Perhaps that seems to be a minor distinction, but it's one that not every recipe, no matter how beloved, can bestow. What makes this chicken recipe so brilliant, then, is that after you've followed its very loose guidelines once, you know it by heart. It becomes intuitive. Whereas other popular, still wonderful recipes will have you checking your phone every two minutes to make sure you're doing it right, this chicken is almost instantly a part of your muscle memory, you don't have to think about how to make it any more than you have to think about how to breathe.

Of course, simplicity isn't always the most compelling thing, particularly not for the kind of cooks who are driven by hashtags. In a recent article for the New York Times Magazine, Nosrat wrote about viral recipes and her desire to create one of her own, driven by "jealousy" for her Times colleague Alison Roman (of #TheCookie and #TheStew fame) and New Yorker food writer Helen Rosner (who had her own genius roast chicken moment, involving a Dyson hairdryer). Though Nosrat claims she hasn't yet had a viral recipe of her own, she does reference this chicken, admitting that it's "the best—and most popular—recipe [she's] ever written," crediting that popularity to the fact that "it's simple, easy and extraordinarily tasty. Anyone with an oven can make it."

But those who have made the chicken love it for other reasons than the fact that it's easy. What Nosrat has given us is not just a dish to make, but a code by which to cook. She is teaching us that there are rules to making food that tastes good: We must utilize salt and fat and acid and heat. But within those rules, we can and should—we must—find joy.

It is in this way that Nosrat reminds me a bit of Marie Kondo, whose own Netflix series, The Life-Changing Magic of Tidying Up, has achieved viral popularity (as did her identically titled book), and is premised around the idea that if our things do not spark joy within us, we should let them go. And though a lot of attention has been paid to the exactitude of Kondo's methods and her lack of sentimentality around, say, unread, dust-gathering books, the point of the Konmari technique isn't simply about following a set of rules. Yes, the rules are a part of it, but it's more about understanding and trusting in a system, letting go of fear, and figuring out how to make magic out of your everyday existence.

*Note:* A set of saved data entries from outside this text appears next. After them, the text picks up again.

-- ==== Sys2Proof/Tests/Slice0.lean ====
section
/-! SUPPORT. Tests on fixed values, each expected result taken from spec/95_test_vectors.md or an encoding table of the
spec, and for every statement that has hypotheses a witness that they can be met together. -/

namespace Sys2Proof.Tests

open Sys2Proof Sys2Proof.Machine

/-! ### Helpers -/

/-- A ROM whose word at address `a` is `0x1000 + a`, so that a record shows which entry was read. -/
def rom : AlarmRom := Vector.ofFn fun a => BitVec.ofNat 16 (0x1000 + a.val)

/-- The state after reset, with that ROM. -/
def s0 : State := { State.reset with rom := rom }

/-- The serialized response a step leaves, if it goes on. -/
def bytesOf : Result → List Byte
  | .next s => tokensBytes s.resp
  | .fault _ => []
  | .refused _ => []

/-- One row of a detector trace. -/
structure Det where
  pos : Nat
  phase : DetPhase
  pend : Bool
  cand : List Byte
  ncand : Reg16
  deriving DecidableEq, Repr

/-- The detector's elements. -/
def detOf : Except Fault State → Option Det
  | .ok s => some ⟨s.pos, s.detPhase, s.detPend, s.cand, s.ncand⟩
  | .error _ => none

/-- `Z*n`: `n` zero bytes. -/
def zeros (n : Nat) : List Byte := List.replicate n 0#8

/-! ### WellFormed refuses an ill-formed term for each of its checks -/

theorem test_extract_too_long : (Instr.extract (zeros 65536)).wellFormed = false := by
  have h := Config.bufMax_le
  simp only [Instr.wellFormed, fitsBuffer, zeros, List.length_replicate, decide_eq_false_iff_not]; omega

theorem test_unpack_too_long : (Instr.unpack (zeros 65536)).wellFormed = false := by
  have h := Config.bufMax_le
  simp only [Instr.wellFormed, fitsBuffer, zeros, List.length_replicate, decide_eq_false_iff_not]; omega

theorem test_rtAlarm_too_long : (Instr.rtAlarm (zeros 65536)).wellFormed = false := by
  have h := Config.bufMax_le
  simp only [Instr.wellFormed, fitsBuffer, zeros, List.length_replicate, decide_eq_false_iff_not]; omega

theorem test_alarm_wrong_length :
    (Instr.alarm (zeros 7)).wellFormed = false ∧ (Instr.alarm (zeros 9)).wellFormed = false := by decide

theorem test_frame_inner_marker :
    (Instr.frameCfg [0x01, 0xD2, 0x03, 0xAA, 0xBB]).wellFormed = false ∧
    (Instr.frameRt [0xD2, 0x03]).wellFormed = false ∧
    (Instr.frameUnknown 0xD2 [0x03, 0xAA, 0xBB]).wellFormed = false := by decide

theorem test_frame_known_command_is_not_unknown :
    (Instr.frameUnknown 0x52 [0, 0, 0]).wellFormed = false ∧
    (Instr.frameUnknown 0x7C [0, 0, 0]).wellFormed = false := by decide

theorem test_frame_too_long : (Instr.frameCfg (zeros 65533)).wellFormed = false := by
  have h := Config.bufMax_le
  simp only [Instr.wellFormed, frameBody, zeros, List.length_replicate, Bool.and_eq_false_iff,
    decide_eq_false_iff_not, Config.hdrLen, Config.markerLen]
  right; omega

/-! ### Words written out bit by bit from R51, R53 and R55 -/

theorem test_decode_extract :
    decodeIn .request [0b00000000#8, 0xD2, 0x03] = some (.extract [0xD2, 0x03]) := by decide

theorem test_decode_unpack : decodeIn .request [0b00000001#8, 0x7F] = some (.unpack [0x7F]) := by decide

theorem test_decode_alarm :
    decodeIn .request [0b00000010#8, 0, 0, 2, 0, 0, 0, 0, 0] = some (.alarm [0, 0, 2, 0, 0, 0, 0, 0]) := by decide

theorem test_decode_rtAlarm : decodeIn .request [0b00000011#8, 0, 1] = some (.rtAlarm [0, 1]) := by decide

theorem test_decode_reserved_header :
    decodeRequest 0b00000100#8 [] = .error .reservedHeader ∧
    decodeRequest 0b10000001#8 [0x12, 0x34] = .error .reservedHeader := by decide

theorem test_decode_overflow : decodeRequest 0b00000001#8 (zeros 65536) = .error .overflow := by
  have h := Config.bufMax_le
  unfold decodeRequest
  rw [if_neg (by decide), if_pos (by simp only [zeros, List.length_replicate]; omega)]

theorem test_decode_frameCfg :
    decodeFrame [0b11010010#8, 0b00000011#8, 0b01010010#8, 0x00, 0xAA, 0xBB] =
      .ok (.frameCfg [0x00, 0xAA, 0xBB]) := by decide

theorem test_decode_frameRt :
    decodeFrame [0b11010010#8, 0b00000011#8, 0b01111100#8, 0x00, 0x01, 0xAA, 0xBB] =
      .ok (.frameRt [0x00, 0x01, 0xAA, 0xBB]) := by decide

theorem test_decode_frameUnknown :
    decodeFrame [0b11010010#8, 0b00000011#8, 0b10011001#8, 0xAA] = .ok (.frameUnknown 0x99 [0xAA]) := by decide

theorem test_decode_frame_errors :
    decodeFrame [0xD2, 0x03] = .error .noCommand ∧ decodeFrame [0x03, 0xD2, 0x52] = .error .noMarker ∧
    decodeFrame [] = .error .noMarker ∧ decodeFrame [0xD2, 0x03, 0xD2, 0x03, 0x52] = .error .innerMarker := by decide

theorem test_decode_table_words :
    decodeTableWord 8 0x00 = some (.extract []) ∧ decodeTableWord 8 0x01 = some (.unpack []) ∧
    decodeTableWord 8 0x02 = some (.alarm (zeros 8)) ∧ decodeTableWord 8 0x03 = some (.rtAlarm []) ∧
    decodeTableWord 8 0x52 = some (.frameCfg [0, 0, 0]) ∧ decodeTableWord 8 0x7C = some (.frameRt [0, 0, 0]) ∧
    decodeTableWord 8 0x99 = some (.frameUnknown 0x99 [0, 0, 0]) ∧
    decodeTableWord 16 0x00 = none := by decide

/-! ### EXTRACT and the wire-frame rows -/

/-- V-FX-20: a marker inside a frame splits it. -/
theorem test_extract_v_fx_20 :
    bytesOf (exec (.extract [0xD2, 0x03, 0x52, 0xD2, 0x03, 0x7C, 0x00, 0x01, 0xAA, 0xBB]) s0) =
      [0x02, 0x00, 0x00, 0x02, 0x52, 0x00, 0x03, 0x01, 0x00, 0x01, 0x7C, 0x01, 0x00, 0x02, 0x00, 0x01, 0xAA, 0xBB,
        0x0F, 0x00, 0x00, 0x02, 0x00, 0x00, 0x00] := by decide

/-- V-FX-25: markers only. -/
theorem test_extract_v_fx_25 :
    bytesOf (exec (.extract [0xD2, 0x03, 0xD2, 0x03, 0xD2, 0x03]) s0) = [0x0F, 0x01, 0x00, 0x00, 0x00, 0x00, 0x00] := by
  decide

/-- V-FSM-01: after two `D2` one is held and the other dropped; the `03` opens a candidate. -/
theorem test_detector_v_fsm_01 :
    detOf (scanBytes [0xD2, 0xD2, 0x03, 0x52, 0x01, 0xAA, 0xBB] 2 s0) = some ⟨2, .prefixBytes, true, [], 0⟩ ∧
    detOf (scanBytes [0xD2, 0xD2, 0x03, 0x52, 0x01, 0xAA, 0xBB] 3 s0) = some ⟨3, .inCand, false, [0xD2, 0x03], 0⟩ ∧
    detOf (scanBytes [0xD2, 0xD2, 0x03, 0x52, 0x01, 0xAA, 0xBB] 7 s0) =
      some ⟨7, .inCand, false, [0xD2, 0x03, 0x52, 0x01, 0xAA, 0xBB], 0⟩ := by decide

/-- The FRAME of V-FX-08, the shortest accepted frame. -/
theorem test_frameCfg_v_fx_08 :
    bytesOf (exec (.frameCfg [0x00, 0xAA, 0xBB]) s0) = [0x01, 0x00, 0x00, 0x52, 0x00, 0x00, 0x01, 0x00, 0xAA, 0xBB] := by
  decide

/-- V-FX-07: header and suffix consume all five bytes. -/
theorem test_frameCfg_v_fx_07 :
    bytesOf (exec (.frameCfg [0xAA, 0xBB]) s0) = [0x02, 0x00, 0x00, 0x02, 0x52, 0x00, 0x05] := by decide

/-- The FRAME of V-FX-09. -/
theorem test_frameRt_v_fx_09 :
    bytesOf (exec (.frameRt [0x00, 0x01, 0xAA, 0xBB]) s0) =
      [0x01, 0x00, 0x00, 0x7C, 0x01, 0x00, 0x02, 0x00, 0x01, 0xAA, 0xBB] := by decide

/-- The CAND_ERR of V-FX-10: unknown command 0x99, 7 bytes. -/
theorem test_frameUnknown_v_fx_10 :
    bytesOf (exec (.frameUnknown 0x99 [0x00, 0x01, 0xAA, 0xBB]) s0) = [0x02, 0x00, 0x00, 0x03, 0x99, 0x00, 0x07] := by
  decide

/-- V-FX-11: EmptyPayload comes before the command. -/
theorem test_frameUnknown_v_fx_11 :
    bytesOf (exec (.frameUnknown 0x99 [0xAA]) s0) = [0x02, 0x00, 0x00, 0x02, 0x99, 0x00, 0x04] := by decide

/-! ### UNPACK, ALARM, RT_ALARM -/

/-- V-RU-08: big-endian, an odd last byte dropped. -/
theorem test_unpack_v_ru_08 :
    bytesOf (exec (.unpack [0x00, 0x10, 0x00, 0x03, 0x7F]) s0) =
      [0x03, 0x00, 0x00, 0x00, 0x10, 0x03, 0x00, 0x01, 0x00, 0x03, 0x0F, 0x00, 0x00, 0x02, 0x00, 0x00, 0x00] := by decide

/-- V-AD-02: ascending bit index, so descending case index; the ROM words are those of addresses 15 and 0. -/
theorem test_alarm_v_ad_02 :
    bytesOf (exec (.alarm [0x80, 0x01, 0, 0, 0, 0, 0, 0]) s0) =
      [0x05, 0x01, 0x00, 0x0F, 0x10, 0x0F, 0x05, 0x01, 0x0F, 0x00, 0x10, 0x00,
        0x0F, 0x00, 0x00, 0x02, 0x00, 0x00, 0x00] := by decide

/-- V-AD-12: nine bytes. -/
theorem test_alarm_v_ad_12 :
    bytesOf (exec (.alarm [0x80, 0, 0, 0, 0, 0, 0, 0, 0]) s0) = [0x0F, 0x05, 0x00, 0x00, 0x00, 0x00, 0x00] := by decide

/-- V-RT-02: ten registers. -/
theorem test_rtAlarm_v_rt_02 :
    bytesOf (exec (.rtAlarm (zeros 20)) s0) = [0x0F, 0x04, 0x00, 0x00, 0x00, 0x0A, 0x00] := by decide

set_option maxRecDepth 20000 in
/-- V-RT-07: the floor, three alarms; m(1,0), m(2,6) and m(4,15) stand at ROM addresses 0, 22 and 63. -/
theorem test_rtAlarm_v_rt_07 :
    bytesOf (exec (.rtAlarm (zeros 116 ++ [0x80, 0x00, 0x02, 0x00, 0x00, 0x00, 0x00, 0x01])) s0) =
      [0x04, 0x80, 0x00, 0x02, 0x00, 0x00, 0x00, 0x00, 0x01, 0x05, 0x01, 0x0F, 0x00, 0x10, 0x00,
        0x05, 0x02, 0x09, 0x06, 0x10, 0x16, 0x05, 0x04, 0x00, 0x0F, 0x10, 0x3F,
        0x0F, 0x00, 0x00, 0x03, 0x00, 0x3E, 0x01] := by decide

/-! ### Steps -/

/-- V-REQ-01: the header `04`, marked last, and then one step of SCAN. -/
theorem test_step_reserved_header :
    (match step { s0 with host := [.send ⟨0x04, true⟩] } with
      | .next t => bytesOf (step t)
      | _ => []) = [0x0F, 0x05, 0x00, 0x00, 0x00, 0x00, 0x00] := by decide

/-- A table word runs as the first instruction after reset. -/
theorem test_step_table_words :
    bytesOf (step (State.reset.withFetchWord 8 0x02)) = [0x0F, 0x00, 0x00, 0x00, 0x00, 0x00, 0x00] ∧
    bytesOf (step (State.reset.withFetchWord 8 0x7C)) =
      [0x01, 0x00, 0x00, 0x7C, 0x01, 0x00, 0x01, 0x00, 0x00, 0x00, 0x0F, 0x00, 0x00, 0x01, 0x00, 0x00, 0x00] := by decide

/-! ### Witnesses: each statement's hypotheses met together by concrete values -/

/-- A state in LOAD: the header of UNPACK and one data byte have been taken, the next byte is on its way. -/
def loading : State :=
  { State.reset with mode := .load, op := .unpack, dbuf := [0x12], nrecv := 1, host := [.send ⟨0x34, true⟩] }

/-- A state in SCAN: the request `01 12 34` has been gathered. -/
def scanning : State := { State.reset with mode := .scan, op := .unpack, dbuf := [0x12, 0x34], nrecv := 2 }

/-- A state in EMIT_END that holds the response of that request. -/
def emitting : State :=
  { State.reset with
    mode := .emitEnd, op := .unpack, dbuf := [0x12, 0x34], nrecv := 2, pos := 2
    resp := [.reg 0 0x1234, .endTok .ok 1 0 0] }

/-- The same with the first token in `out`. -/
def full : State := { emitting with out := some (.reg 0 0x1234), resp := [.endTok .ok 1 0 0] }

/-- A quiet state that still holds what an earlier request left behind. -/
def used : State :=
  { State.reset with
    op := .rtAlarm, dbuf := [0x12, 0x34, 0x56], nrecv := 3, pos := 3, ncand := 7, nrec := 9, endAux := 62
    delivered := [.endTok .ok 0 62 0] }

/-- A frame's bytes: V-FX-08. -/
def cfgFrame : List Byte := [0xD2, 0x03, 0x52, 0x00, 0xAA, 0xBB]

theorem fresh_s0 : s0.Fresh := ⟨rfl, rfl, rfl, rfl, rfl, rfl, rfl, rfl, rfl, rfl⟩

theorem le_bufMax {n : Nat} (h : n ≤ 129) : n ≤ Config.bufMax := le_trans h Config.bufMax_ge

theorem inv_loading : loading.Inv := by
  refine ⟨?_, ?_, ?_, Nat.zero_le _, fun _ => ⟨rfl, rfl, rfl, rfl, rfl, rfl, rfl, rfl, rfl, rfl⟩, ?_, ?_, ?_,
    Config.alarmMsg_conforms⟩
  · rw [Memory.wf_iff]; exact le_bufMax (by decide)
  · exact le_bufMax (n := 1) (by decide)
  · have h := Config.bufMax_ge
    change 1 = min 1 Config.bufMax
    omega
  · intro h; cases h
  · intro h; cases h
  · simp [State.produced, loading, State.reset]

theorem inv_used : used.Inv := by
  refine ⟨?_, ?_, ?_, by decide, ?_, fun _ => ⟨rfl, by simp [used, State.reset]⟩, ?_, ?_, Config.alarmMsg_conforms⟩
  · rw [Memory.wf_iff]; exact le_bufMax (by decide)
  · exact le_bufMax (n := 3) (by decide)
  · have h := Config.bufMax_ge
    change 3 = min 3 Config.bufMax
    omega
  · rintro (h | h) <;> cases h
  · intro h; cases h
  · intro t ht
    simp only [State.produced, used, State.reset, Option.toList_none, List.append_nil, List.mem_singleton] at ht
    subst ht; rfl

This magic in the everyday, this delight in well-folded clothes or a simple meal of beans and herbs and roasted vegetables, is infectious and transformative, and is doubtless the reason that watching both Nosrat and Kondo is simultaneously soothing and energizing. They are a reminder that the power to change is within us, that we can explore by traveling the world or by trying new things within our own homes. We can make the ordinary feel extraordinary, and maybe grow to understand that the two things are not so different after all. We can change our lives and feed ourselves; it's simple enough, and it's so good.